> **Your task**:
Every line containing "payload" should be copied out. Go through the entries and find them.

== Record set

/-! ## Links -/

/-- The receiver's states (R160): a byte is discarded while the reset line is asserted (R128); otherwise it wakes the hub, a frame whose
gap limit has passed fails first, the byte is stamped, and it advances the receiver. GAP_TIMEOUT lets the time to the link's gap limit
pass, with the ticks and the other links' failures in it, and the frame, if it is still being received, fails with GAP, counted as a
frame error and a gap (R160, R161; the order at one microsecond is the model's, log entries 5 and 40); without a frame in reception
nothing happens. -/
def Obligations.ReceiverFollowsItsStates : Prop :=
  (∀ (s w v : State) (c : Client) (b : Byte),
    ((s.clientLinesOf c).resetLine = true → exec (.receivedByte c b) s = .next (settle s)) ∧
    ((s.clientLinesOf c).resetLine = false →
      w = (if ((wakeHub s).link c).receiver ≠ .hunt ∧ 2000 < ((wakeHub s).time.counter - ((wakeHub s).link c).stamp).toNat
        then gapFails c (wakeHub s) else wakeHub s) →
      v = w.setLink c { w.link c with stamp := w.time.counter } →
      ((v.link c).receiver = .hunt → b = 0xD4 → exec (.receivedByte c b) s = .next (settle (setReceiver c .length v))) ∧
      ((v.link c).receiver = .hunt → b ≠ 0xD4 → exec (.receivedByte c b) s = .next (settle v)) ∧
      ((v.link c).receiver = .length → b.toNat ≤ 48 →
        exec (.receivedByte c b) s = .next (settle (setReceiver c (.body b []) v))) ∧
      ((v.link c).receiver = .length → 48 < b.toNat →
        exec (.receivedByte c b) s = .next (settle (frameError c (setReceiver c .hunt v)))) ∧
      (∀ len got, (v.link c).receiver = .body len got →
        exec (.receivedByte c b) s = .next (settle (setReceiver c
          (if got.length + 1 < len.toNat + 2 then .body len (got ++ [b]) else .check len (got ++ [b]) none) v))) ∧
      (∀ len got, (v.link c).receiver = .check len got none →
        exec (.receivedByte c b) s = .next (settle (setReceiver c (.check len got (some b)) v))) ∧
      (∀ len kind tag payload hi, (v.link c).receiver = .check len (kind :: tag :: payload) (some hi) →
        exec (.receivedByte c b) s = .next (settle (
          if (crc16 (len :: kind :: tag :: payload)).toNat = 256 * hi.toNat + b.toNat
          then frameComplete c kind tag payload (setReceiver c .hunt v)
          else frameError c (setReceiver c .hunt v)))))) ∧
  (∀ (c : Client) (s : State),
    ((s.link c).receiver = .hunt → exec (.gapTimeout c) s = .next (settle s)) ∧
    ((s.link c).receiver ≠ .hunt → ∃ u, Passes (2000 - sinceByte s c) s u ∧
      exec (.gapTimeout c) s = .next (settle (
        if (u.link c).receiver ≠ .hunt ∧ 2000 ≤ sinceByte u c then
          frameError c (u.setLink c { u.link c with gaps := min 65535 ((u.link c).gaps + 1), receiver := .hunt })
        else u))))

====

> **Solution to the exercise**:
      (∀ len kind tag payload hi, (v.link c).receiver = .check len (kind :: tag :: payload) (some hi) →
          if (crc16 (len :: kind :: tag :: payload)).toNat = 256 * hi.toNat + b.toNat
          then frameComplete c kind tag payload (setReceiver c .hunt v)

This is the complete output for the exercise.